>>>>>
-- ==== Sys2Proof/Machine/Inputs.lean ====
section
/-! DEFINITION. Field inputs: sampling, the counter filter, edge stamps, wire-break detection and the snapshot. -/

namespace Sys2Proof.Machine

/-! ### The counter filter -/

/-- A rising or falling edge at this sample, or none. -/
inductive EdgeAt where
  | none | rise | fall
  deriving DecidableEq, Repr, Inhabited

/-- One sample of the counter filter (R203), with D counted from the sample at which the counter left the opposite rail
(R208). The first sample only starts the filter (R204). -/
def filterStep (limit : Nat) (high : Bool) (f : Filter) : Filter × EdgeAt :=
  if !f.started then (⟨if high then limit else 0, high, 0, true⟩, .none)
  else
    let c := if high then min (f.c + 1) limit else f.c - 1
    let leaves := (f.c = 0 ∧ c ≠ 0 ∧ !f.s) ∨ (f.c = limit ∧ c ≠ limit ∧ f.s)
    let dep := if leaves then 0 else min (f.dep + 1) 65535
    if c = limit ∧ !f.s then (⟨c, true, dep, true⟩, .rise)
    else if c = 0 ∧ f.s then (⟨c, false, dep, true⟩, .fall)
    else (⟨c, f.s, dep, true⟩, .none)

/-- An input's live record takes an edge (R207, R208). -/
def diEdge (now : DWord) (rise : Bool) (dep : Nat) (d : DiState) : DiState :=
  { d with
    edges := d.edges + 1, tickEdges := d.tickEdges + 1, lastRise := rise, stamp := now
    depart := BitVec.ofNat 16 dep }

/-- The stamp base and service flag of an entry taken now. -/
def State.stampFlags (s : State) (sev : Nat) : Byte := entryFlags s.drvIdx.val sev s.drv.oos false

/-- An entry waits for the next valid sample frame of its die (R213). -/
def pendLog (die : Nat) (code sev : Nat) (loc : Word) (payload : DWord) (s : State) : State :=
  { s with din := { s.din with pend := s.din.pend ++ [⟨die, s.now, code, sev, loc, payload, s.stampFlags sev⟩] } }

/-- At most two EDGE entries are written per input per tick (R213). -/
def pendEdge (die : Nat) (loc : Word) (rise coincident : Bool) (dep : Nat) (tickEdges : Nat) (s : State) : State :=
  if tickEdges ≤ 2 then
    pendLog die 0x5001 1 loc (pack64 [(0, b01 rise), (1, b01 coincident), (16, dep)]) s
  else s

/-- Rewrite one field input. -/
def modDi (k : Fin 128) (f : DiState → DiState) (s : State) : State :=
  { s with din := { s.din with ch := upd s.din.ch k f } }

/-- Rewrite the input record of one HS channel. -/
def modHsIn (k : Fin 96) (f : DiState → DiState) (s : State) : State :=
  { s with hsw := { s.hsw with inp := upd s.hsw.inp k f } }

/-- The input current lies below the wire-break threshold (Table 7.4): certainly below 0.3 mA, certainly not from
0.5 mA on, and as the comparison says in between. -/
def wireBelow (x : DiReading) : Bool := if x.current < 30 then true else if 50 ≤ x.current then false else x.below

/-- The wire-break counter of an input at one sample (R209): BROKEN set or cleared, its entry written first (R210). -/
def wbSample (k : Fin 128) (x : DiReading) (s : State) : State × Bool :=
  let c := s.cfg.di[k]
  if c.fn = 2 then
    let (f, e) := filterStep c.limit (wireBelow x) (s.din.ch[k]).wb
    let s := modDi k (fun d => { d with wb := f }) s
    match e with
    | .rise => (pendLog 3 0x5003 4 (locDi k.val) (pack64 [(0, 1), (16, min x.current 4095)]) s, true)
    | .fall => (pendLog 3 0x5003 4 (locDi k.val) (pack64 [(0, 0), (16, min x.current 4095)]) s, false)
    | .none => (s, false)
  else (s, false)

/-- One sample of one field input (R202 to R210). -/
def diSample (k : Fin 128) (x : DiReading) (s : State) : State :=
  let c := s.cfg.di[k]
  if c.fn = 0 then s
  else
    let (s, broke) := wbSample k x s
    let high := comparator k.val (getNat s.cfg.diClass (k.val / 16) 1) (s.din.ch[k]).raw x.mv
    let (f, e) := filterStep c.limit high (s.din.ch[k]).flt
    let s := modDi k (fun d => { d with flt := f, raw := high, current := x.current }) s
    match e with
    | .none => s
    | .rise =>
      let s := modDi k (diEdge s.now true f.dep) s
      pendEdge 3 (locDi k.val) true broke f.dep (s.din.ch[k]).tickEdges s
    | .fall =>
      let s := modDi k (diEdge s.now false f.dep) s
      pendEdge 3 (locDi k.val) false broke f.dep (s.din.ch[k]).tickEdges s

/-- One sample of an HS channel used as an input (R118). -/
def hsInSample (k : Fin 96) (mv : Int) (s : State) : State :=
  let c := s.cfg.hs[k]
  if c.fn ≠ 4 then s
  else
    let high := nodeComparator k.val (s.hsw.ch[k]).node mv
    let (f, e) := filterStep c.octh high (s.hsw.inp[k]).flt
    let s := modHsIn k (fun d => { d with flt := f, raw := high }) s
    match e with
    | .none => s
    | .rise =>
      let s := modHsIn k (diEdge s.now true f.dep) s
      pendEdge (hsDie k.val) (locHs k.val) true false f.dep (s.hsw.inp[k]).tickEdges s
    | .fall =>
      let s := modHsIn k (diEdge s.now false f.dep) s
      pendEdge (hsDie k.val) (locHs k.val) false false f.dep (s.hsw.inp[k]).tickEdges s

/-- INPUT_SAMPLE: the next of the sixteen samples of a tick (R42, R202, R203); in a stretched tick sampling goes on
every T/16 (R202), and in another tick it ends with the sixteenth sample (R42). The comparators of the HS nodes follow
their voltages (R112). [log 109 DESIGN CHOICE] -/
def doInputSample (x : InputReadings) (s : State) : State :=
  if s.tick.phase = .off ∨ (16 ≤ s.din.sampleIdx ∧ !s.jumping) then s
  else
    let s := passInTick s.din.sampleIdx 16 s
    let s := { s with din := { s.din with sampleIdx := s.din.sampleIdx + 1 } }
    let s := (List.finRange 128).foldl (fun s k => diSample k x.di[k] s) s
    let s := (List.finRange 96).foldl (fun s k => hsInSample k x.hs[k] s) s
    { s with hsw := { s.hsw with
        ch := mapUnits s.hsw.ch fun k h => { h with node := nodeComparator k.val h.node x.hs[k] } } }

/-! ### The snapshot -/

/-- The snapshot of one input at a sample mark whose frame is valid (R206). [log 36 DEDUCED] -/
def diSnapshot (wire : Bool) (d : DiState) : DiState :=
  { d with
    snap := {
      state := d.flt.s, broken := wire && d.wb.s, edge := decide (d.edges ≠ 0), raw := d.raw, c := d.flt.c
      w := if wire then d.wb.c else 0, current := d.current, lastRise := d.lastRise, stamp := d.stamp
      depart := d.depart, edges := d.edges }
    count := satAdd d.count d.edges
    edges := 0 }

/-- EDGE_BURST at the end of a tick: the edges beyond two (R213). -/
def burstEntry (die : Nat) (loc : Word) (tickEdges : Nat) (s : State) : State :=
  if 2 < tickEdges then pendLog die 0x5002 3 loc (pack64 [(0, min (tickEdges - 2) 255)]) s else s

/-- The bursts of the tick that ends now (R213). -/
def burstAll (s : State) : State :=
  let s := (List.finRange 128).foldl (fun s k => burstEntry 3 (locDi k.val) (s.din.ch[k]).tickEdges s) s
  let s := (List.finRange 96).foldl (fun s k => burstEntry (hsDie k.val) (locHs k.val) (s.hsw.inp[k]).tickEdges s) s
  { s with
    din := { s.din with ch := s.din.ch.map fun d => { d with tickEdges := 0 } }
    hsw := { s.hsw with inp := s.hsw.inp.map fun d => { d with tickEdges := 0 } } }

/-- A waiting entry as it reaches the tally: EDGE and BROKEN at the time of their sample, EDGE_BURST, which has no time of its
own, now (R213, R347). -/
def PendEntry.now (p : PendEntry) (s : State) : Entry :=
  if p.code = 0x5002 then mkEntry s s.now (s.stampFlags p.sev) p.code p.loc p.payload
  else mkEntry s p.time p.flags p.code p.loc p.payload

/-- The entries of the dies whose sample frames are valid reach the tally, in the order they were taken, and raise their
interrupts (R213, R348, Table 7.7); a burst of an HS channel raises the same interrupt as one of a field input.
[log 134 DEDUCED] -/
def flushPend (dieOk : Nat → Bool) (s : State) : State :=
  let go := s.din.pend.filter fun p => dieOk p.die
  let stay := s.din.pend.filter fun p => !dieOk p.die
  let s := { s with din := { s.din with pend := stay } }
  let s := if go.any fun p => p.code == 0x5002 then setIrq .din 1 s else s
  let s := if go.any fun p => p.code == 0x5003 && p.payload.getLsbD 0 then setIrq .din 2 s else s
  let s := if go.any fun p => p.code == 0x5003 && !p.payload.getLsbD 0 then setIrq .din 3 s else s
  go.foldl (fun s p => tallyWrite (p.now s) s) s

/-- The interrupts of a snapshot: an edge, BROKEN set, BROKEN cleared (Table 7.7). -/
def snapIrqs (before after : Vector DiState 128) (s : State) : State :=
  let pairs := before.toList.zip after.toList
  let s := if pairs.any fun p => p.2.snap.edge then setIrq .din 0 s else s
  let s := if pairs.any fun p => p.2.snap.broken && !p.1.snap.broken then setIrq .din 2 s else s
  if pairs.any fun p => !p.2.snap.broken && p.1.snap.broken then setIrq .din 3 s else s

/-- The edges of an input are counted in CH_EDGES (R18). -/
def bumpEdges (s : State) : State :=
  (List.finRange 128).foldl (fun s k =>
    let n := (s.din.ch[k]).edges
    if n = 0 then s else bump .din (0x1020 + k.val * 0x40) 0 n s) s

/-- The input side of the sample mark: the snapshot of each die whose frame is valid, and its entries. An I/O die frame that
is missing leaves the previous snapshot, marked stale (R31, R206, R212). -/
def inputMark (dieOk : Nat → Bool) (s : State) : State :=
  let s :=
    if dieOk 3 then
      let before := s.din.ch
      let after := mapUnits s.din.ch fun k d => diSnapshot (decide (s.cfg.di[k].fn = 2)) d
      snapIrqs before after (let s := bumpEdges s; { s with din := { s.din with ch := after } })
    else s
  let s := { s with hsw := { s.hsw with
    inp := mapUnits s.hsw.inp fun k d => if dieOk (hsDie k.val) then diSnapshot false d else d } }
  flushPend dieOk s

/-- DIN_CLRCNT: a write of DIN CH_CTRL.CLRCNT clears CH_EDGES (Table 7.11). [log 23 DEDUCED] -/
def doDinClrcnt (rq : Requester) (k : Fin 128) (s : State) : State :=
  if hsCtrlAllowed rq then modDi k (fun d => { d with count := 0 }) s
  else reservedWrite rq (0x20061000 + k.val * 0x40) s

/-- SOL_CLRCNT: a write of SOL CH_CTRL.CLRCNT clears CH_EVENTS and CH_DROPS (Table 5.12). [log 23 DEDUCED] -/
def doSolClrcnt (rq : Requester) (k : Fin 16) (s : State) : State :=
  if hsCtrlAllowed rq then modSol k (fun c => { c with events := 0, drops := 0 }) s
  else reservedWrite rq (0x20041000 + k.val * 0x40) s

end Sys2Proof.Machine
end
<<<<<
>>>>>
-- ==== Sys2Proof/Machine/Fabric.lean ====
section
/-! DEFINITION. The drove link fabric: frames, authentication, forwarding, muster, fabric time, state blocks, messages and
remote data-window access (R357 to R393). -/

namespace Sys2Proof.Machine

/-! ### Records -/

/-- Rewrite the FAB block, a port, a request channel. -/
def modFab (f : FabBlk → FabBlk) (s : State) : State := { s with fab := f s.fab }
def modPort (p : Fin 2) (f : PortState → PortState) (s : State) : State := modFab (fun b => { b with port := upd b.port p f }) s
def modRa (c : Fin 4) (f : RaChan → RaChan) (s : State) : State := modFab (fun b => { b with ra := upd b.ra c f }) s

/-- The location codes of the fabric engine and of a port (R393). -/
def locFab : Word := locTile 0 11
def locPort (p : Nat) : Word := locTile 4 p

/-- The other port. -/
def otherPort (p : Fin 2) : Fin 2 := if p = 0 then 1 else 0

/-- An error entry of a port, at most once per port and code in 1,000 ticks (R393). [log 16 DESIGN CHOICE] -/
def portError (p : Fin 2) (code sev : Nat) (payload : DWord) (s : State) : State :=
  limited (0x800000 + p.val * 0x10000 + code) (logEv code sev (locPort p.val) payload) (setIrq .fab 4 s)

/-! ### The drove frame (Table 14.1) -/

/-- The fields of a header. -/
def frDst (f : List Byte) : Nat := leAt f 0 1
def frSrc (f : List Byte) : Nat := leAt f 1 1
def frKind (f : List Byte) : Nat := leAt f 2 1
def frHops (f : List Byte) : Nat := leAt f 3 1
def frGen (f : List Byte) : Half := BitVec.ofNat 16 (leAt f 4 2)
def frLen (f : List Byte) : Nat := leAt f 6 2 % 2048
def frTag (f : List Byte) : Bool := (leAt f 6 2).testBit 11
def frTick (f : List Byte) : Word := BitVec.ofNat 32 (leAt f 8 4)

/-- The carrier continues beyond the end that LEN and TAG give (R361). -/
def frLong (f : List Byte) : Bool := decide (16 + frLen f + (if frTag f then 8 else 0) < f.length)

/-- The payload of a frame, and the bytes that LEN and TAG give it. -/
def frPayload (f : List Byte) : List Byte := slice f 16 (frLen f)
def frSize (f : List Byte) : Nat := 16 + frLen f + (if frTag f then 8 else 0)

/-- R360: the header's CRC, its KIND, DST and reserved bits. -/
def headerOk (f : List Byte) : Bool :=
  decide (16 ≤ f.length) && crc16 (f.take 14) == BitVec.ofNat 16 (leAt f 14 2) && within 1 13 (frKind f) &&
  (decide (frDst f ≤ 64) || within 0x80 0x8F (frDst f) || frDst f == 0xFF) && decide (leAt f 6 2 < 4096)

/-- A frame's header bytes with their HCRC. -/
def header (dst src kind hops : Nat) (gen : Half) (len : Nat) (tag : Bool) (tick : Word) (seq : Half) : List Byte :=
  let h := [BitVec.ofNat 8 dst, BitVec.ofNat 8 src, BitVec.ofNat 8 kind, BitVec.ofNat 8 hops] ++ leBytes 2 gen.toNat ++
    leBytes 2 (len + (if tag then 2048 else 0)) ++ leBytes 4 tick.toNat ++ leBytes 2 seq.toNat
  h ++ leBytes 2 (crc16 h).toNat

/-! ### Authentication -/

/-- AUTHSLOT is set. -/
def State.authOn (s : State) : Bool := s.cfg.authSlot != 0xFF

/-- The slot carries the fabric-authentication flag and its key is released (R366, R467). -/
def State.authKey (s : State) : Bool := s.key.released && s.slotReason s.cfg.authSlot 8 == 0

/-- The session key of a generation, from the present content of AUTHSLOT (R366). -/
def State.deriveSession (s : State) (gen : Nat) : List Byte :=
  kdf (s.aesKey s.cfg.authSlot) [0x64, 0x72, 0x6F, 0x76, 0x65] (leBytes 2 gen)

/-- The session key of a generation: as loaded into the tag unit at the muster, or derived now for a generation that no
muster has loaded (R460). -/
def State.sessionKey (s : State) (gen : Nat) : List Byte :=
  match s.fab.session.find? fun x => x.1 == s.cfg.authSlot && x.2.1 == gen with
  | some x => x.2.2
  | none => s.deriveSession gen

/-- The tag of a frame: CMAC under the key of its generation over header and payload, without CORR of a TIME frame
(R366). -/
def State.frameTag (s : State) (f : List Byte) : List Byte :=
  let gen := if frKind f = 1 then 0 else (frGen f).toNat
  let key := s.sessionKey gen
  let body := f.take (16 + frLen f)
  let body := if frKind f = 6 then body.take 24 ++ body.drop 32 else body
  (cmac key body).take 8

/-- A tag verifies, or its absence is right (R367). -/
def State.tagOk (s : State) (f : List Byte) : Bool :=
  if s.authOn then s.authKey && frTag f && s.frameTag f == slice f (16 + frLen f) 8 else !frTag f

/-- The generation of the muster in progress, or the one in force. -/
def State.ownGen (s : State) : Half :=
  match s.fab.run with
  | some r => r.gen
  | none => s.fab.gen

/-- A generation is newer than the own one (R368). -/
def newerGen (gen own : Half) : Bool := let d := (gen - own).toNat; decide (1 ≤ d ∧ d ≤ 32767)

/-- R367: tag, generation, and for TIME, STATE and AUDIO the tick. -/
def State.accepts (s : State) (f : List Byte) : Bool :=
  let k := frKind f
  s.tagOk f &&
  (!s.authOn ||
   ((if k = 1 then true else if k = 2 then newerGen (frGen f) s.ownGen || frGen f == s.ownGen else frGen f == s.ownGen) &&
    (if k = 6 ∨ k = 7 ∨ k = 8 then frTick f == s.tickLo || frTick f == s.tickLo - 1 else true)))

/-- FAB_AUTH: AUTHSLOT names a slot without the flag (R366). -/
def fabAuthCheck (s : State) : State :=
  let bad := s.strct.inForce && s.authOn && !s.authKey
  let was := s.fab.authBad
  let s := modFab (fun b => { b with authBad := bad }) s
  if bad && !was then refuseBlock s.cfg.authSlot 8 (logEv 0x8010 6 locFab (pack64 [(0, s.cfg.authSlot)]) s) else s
<<<<<
Brief:
All lines above from the line with "def wbSample (k" through the line with "pendEdge (hsDie k.val) (locHs k.val) false", both included, are to be set down exactly, with nothing else.

Answer area:
def wbSample (k : Fin 128) (x : DiReading) (s : State) : State × Bool :=
  let c := s.cfg.di[k]
  if c.fn = 2 then
    let (f, e) := filterStep c.limit (wireBelow x) (s.din.ch[k]).wb
    let s := modDi k (fun d => { d with wb := f }) s
    match e with
    | .rise => (pendLog 3 0x5003 4 (locDi k.val) (pack64 [(0, 1), (16, min x.current 4095)]) s, true)
    | .fall => (pendLog 3 0x5003 4 (locDi k.val) (pack64 [(0, 0), (16, min x.current 4095)]) s, false)
    | .none => (s, false)
  else (s, false)

/-- One sample of one field input (R202 to R210). -/
def diSample (k : Fin 128) (x : DiReading) (s : State) : State :=
  let c := s.cfg.di[k]
  if c.fn = 0 then s
  else
    let (s, broke) := wbSample k x s
    let high := comparator k.val (getNat s.cfg.diClass (k.val / 16) 1) (s.din.ch[k]).raw x.mv
    let (f, e) := filterStep c.limit high (s.din.ch[k]).flt
    let s := modDi k (fun d => { d with flt := f, raw := high, current := x.current }) s
    match e with
    | .none => s
    | .rise =>
      let s := modDi k (diEdge s.now true f.dep) s
      pendEdge 3 (locDi k.val) true broke f.dep (s.din.ch[k]).tickEdges s
    | .fall =>
      let s := modDi k (diEdge s.now false f.dep) s
      pendEdge 3 (locDi k.val) false broke f.dep (s.din.ch[k]).tickEdges s

/-- One sample of an HS channel used as an input (R118). -/
def hsInSample (k : Fin 96) (mv : Int) (s : State) : State :=
  let c := s.cfg.hs[k]
  if c.fn ≠ 4 then s
  else
    let high := nodeComparator k.val (s.hsw.ch[k]).node mv
    let (f, e) := filterStep c.octh high (s.hsw.inp[k]).flt
    let s := modHsIn k (fun d => { d with flt := f, raw := high }) s
    match e with
    | .none => s
    | .rise =>
      let s := modHsIn k (diEdge s.now true f.dep) s
      pendEdge (hsDie k.val) (locHs k.val) true false f.dep (s.hsw.inp[k]).tickEdges s
    | .fall =>
      let s := modHsIn k (diEdge s.now false f.dep) s
      pendEdge (hsDie k.val) (locHs k.val) false false f.dep (s.hsw.inp[k]).tickEdges s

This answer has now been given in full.